### Problem requirements
The lines of the records that include "setWidth" should all be copied.

Stored items:
- - - - - - -
/-- A write reaches its register, and is noted in the variable-latency writes that are pending there (R213). A system register is
written by the caller. -/
def Gang.land (g0 : Gang) (p : Pend) : Gang :=
  let g := { g0 with marks := g0.marks.map (fun m => if m.dest = p.dest then { m with lanes := m.lanes ||| p.mask } else m) }
  match p.dest with
  | .v n => { g with v := mset g.v n (mergeLanes p.mask p.vals (g.vreg n)) }
  | .s n => { g with s := mset g.s n p.word }
  | .p n => if n = 7 then g else { g with p := mset g.p n (mergeBits p.mask (p.word.setWidth 32) (g.preg n)) }
  | .lx1 => { g with lx1 := mergeBits p.mask (p.word.setWidth 32) g.lx1 }
  | .mp n => if n = 0 then g else { g with mp := mset g.mp n (p.word.setWidth 8) }
  | .d _ | .lv => g
  | .sys _ _ => g

/-! ### Lanes of the issuing part -/

/-- The lanes of the issuing part whose slice's active mask holds them (R226), ascending. -/
def State.activeLanes (s : State) : List Nat :=
  (List.range 32).filter (fun l =>
    s.cur.slices.contains (l / 4) && ((s.me.slice (l / 4)).mask.getLsbD (l % 4)))

/-- What a part has written of a register, by slice of its lanes, is not for the slices outside it to rely on (R184); the latches
that its slices have moved neither. -/
def Gang.noteDest (g : Gang) (slices : List Nat) (d : Dest) (mask : BitVec 32) : Gang :=
  let outside := BitVec.ofNat 8 (((List.range g.nsl).filter (fun k => !slices.contains k)).foldl (fun a k => a + 2 ^ k) 0)
  let keys := match d with
    | .s _ => [0]
    | .v _ | .p _ | .lx1 => (List.range g.nsl).filter (fun k => (List.range 4).any (fun l => mask.getLsbD (4 * k + l)))
    | .lv => slices
    | _ => []
  let rest := g.foreign.filter (fun x => !(x.1 == d && keys.contains x.2.1))
  { g with foreign := if outside = 0 then rest else rest ++ keys.map (fun k => (d, k, outside)) }

/-- The registers that a bundle issued at clock `now` by a part writes (R184). -/
def Gang.noteWrites (g : Gang) (slices : List Nat) (now : Nat) : Gang :=
  let g1 := (g.pend.filter (fun p => p.born == now)).foldl (fun g p => g.noteDest slices p.dest p.mask) g
  (g.marks.filter (fun m => m.born == now)).foldl (fun g m => g.noteDest slices m.dest m.mask) g1

/-- Slices that a REGANG has merged know what any of them knew. -/
def Gang.noteMerge (g : Gang) (slices : List Nat) : Gang :=
  { g with foreign := g.foreign.filterMap (fun x =>
      if slices.all (fun k => x.2.2.getLsbD k) then some x
      else
        let left := slices.foldl (fun m k => m &&& ~~~(1#8 <<< k)) x.2.2
        if left = 0 then none else some (x.1, x.2.1, left)) }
- - - - - - -
### Task answer
  | .p n => if n = 7 then g else { g with p := mset g.p n (mergeBits p.mask (p.word.setWidth 32) (g.preg n)) }
  | .lx1 => { g with lx1 := mergeBits p.mask (p.word.setWidth 32) g.lx1 }
  | .mp n => if n = 0 then g else { g with mp := mset g.mp n (p.word.setWidth 8) }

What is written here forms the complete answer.